Available records Start Marker
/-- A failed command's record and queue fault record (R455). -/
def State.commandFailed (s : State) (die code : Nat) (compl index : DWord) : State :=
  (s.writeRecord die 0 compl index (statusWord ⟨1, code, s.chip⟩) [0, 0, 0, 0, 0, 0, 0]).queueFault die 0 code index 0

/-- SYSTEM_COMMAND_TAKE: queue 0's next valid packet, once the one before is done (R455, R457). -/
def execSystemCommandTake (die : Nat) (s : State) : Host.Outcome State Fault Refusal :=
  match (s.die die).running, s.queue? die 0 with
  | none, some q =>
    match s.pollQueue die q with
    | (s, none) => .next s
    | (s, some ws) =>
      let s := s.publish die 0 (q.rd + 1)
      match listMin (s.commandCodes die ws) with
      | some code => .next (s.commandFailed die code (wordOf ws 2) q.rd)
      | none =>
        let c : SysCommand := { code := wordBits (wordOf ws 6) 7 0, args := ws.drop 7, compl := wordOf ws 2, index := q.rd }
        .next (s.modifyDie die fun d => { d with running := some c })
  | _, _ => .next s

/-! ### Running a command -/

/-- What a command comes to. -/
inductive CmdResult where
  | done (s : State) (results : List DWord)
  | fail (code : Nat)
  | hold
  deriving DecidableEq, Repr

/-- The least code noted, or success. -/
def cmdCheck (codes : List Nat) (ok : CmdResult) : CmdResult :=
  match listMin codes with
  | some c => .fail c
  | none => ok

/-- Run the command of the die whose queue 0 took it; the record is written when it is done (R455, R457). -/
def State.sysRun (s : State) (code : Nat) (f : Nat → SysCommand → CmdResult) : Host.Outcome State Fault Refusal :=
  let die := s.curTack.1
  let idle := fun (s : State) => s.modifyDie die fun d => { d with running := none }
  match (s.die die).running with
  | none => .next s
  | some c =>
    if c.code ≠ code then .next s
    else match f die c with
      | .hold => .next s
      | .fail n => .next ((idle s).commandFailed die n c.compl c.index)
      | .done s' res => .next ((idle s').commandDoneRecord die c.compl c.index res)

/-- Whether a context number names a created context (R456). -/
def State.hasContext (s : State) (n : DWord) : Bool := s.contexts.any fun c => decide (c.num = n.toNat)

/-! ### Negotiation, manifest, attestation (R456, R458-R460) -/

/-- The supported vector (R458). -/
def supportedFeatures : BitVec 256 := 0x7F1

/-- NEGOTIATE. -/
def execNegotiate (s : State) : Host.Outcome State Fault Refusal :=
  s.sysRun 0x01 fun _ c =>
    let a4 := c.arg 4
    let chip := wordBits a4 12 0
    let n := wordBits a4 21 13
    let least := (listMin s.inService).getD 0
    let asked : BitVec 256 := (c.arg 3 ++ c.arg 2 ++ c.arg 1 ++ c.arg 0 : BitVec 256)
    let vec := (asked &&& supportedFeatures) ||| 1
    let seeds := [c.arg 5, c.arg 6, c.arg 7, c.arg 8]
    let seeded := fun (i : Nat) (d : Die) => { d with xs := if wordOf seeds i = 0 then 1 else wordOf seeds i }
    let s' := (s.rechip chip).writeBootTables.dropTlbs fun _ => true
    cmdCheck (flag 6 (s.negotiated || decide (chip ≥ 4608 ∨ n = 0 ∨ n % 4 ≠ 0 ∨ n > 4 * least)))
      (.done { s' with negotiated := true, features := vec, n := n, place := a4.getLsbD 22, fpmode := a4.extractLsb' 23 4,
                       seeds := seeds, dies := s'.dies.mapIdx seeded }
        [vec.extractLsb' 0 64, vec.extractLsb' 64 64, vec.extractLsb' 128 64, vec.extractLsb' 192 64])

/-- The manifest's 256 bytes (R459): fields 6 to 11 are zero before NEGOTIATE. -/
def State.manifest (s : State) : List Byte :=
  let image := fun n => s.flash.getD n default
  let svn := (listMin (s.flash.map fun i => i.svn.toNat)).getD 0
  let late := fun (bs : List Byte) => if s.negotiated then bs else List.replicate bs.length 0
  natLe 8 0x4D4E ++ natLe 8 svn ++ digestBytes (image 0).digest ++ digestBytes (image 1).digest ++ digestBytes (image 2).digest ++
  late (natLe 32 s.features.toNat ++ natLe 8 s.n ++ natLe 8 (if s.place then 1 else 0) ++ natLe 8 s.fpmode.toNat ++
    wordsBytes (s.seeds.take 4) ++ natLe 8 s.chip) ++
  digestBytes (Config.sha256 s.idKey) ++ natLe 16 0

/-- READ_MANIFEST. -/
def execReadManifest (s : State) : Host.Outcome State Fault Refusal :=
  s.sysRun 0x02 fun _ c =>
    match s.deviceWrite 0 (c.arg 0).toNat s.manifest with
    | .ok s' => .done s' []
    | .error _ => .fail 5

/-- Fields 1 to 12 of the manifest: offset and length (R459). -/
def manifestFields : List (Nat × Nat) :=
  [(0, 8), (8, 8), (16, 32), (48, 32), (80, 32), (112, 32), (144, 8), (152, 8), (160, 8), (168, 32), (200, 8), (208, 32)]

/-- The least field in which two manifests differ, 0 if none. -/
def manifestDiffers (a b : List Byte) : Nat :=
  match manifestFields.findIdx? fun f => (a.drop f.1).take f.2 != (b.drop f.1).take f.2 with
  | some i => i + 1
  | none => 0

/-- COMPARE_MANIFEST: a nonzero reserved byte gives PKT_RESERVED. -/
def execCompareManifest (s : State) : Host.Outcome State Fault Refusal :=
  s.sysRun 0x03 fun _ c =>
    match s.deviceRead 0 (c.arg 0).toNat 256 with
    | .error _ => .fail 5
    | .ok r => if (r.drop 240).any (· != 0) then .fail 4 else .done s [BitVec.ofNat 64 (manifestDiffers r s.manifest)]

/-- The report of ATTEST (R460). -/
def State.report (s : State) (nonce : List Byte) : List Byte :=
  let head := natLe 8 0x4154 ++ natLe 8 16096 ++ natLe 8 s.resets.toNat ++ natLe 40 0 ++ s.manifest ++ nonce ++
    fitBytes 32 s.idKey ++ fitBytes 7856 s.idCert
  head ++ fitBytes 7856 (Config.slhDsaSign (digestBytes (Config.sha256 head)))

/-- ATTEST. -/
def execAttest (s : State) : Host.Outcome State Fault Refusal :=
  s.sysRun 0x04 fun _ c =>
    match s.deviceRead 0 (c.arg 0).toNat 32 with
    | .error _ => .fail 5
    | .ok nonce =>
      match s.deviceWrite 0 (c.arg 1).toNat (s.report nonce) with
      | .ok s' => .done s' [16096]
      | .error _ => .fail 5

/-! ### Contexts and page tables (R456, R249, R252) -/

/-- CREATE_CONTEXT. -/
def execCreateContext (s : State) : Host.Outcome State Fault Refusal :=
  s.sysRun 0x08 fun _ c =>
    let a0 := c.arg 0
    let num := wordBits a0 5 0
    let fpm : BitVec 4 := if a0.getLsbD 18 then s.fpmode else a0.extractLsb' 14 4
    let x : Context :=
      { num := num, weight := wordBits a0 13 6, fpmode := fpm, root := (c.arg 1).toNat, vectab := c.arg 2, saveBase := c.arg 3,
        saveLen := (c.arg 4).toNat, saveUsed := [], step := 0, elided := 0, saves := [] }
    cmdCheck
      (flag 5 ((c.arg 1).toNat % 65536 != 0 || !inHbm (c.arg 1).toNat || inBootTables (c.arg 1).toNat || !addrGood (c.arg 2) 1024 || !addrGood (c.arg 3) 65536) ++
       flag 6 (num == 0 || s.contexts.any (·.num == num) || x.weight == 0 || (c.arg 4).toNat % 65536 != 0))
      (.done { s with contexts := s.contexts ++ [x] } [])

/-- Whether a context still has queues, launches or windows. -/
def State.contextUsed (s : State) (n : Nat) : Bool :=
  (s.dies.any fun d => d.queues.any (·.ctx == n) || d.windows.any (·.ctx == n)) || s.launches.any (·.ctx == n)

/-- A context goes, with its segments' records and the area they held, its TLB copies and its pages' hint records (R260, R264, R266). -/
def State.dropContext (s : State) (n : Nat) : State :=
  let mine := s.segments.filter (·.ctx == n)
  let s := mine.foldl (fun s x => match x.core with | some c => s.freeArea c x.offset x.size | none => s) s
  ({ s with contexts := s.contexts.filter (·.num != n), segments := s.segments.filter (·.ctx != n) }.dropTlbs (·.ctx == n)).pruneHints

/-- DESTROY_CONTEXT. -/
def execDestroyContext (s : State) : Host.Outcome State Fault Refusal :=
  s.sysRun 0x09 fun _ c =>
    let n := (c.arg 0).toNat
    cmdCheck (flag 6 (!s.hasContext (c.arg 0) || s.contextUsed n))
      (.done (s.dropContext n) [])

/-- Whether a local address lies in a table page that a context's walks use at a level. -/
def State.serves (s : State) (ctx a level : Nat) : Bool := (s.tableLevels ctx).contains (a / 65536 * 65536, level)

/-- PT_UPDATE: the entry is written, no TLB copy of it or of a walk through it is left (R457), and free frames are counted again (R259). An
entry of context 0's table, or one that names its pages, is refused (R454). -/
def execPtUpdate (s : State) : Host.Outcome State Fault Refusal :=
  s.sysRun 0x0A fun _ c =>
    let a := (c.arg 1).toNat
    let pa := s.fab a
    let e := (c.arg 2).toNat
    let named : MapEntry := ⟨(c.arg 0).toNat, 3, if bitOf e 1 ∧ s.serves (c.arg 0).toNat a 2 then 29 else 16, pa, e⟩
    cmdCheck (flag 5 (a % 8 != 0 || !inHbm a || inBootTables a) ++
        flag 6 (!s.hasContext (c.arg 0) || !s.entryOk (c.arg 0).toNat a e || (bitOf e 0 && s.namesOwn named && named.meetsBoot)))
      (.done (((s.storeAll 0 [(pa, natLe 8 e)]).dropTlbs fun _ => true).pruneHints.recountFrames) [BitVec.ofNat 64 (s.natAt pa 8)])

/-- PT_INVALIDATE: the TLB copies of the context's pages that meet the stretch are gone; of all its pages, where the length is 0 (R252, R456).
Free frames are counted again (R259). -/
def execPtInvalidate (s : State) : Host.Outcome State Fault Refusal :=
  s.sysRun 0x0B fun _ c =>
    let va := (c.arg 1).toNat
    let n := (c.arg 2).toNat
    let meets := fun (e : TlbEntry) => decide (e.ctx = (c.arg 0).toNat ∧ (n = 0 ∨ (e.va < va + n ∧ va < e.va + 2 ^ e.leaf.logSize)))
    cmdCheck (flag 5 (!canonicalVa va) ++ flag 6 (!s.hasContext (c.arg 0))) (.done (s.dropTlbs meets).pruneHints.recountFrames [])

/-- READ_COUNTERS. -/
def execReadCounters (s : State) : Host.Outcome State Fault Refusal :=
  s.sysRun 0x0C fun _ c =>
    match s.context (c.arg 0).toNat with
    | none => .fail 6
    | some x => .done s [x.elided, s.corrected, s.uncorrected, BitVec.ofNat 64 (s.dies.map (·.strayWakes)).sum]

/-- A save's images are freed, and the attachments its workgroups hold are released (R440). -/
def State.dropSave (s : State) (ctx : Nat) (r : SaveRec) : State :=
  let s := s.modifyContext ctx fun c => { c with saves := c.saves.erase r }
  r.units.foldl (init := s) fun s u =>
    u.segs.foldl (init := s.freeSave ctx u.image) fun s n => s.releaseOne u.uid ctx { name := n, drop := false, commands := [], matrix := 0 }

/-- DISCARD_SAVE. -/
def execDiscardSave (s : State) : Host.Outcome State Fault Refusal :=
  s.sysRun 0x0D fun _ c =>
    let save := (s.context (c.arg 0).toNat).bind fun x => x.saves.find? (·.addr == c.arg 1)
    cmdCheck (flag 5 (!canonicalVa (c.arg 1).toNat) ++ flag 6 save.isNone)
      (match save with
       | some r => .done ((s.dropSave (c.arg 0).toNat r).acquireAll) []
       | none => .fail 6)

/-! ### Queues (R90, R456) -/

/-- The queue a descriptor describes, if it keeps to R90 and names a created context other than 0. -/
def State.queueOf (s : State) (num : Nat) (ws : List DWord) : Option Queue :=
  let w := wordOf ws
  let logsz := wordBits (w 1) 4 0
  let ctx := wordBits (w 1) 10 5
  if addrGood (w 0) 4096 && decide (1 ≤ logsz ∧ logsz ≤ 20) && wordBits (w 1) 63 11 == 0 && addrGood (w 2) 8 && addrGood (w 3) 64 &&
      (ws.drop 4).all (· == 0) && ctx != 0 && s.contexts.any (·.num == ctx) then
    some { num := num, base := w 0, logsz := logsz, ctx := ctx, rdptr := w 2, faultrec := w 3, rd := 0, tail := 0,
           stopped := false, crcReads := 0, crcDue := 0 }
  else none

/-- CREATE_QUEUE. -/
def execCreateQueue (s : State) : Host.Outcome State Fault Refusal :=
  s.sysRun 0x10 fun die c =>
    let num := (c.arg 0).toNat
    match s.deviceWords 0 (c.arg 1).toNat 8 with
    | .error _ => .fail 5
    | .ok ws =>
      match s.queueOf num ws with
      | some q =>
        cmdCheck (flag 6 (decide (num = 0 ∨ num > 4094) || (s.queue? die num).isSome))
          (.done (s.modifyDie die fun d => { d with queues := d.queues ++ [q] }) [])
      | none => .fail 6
Available records End Marker
Which lines should be output? Exactly those from the first line of the data through the line containing "match listMin (s.commandCodes", inclusive.

*Worked solution*.
/-- A failed command's record and queue fault record (R455). -/
def State.commandFailed (s : State) (die code : Nat) (compl index : DWord) : State :=
  (s.writeRecord die 0 compl index (statusWord ⟨1, code, s.chip⟩) [0, 0, 0, 0, 0, 0, 0]).queueFault die 0 code index 0

/-- SYSTEM_COMMAND_TAKE: queue 0's next valid packet, once the one before is done (R455, R457). -/
def execSystemCommandTake (die : Nat) (s : State) : Host.Outcome State Fault Refusal :=
  match (s.die die).running, s.queue? die 0 with
  | none, some q =>
    match s.pollQueue die q with
    | (s, none) => .next s
    | (s, some ws) =>
      let s := s.publish die 0 (q.rd + 1)
      match listMin (s.commandCodes die ws) with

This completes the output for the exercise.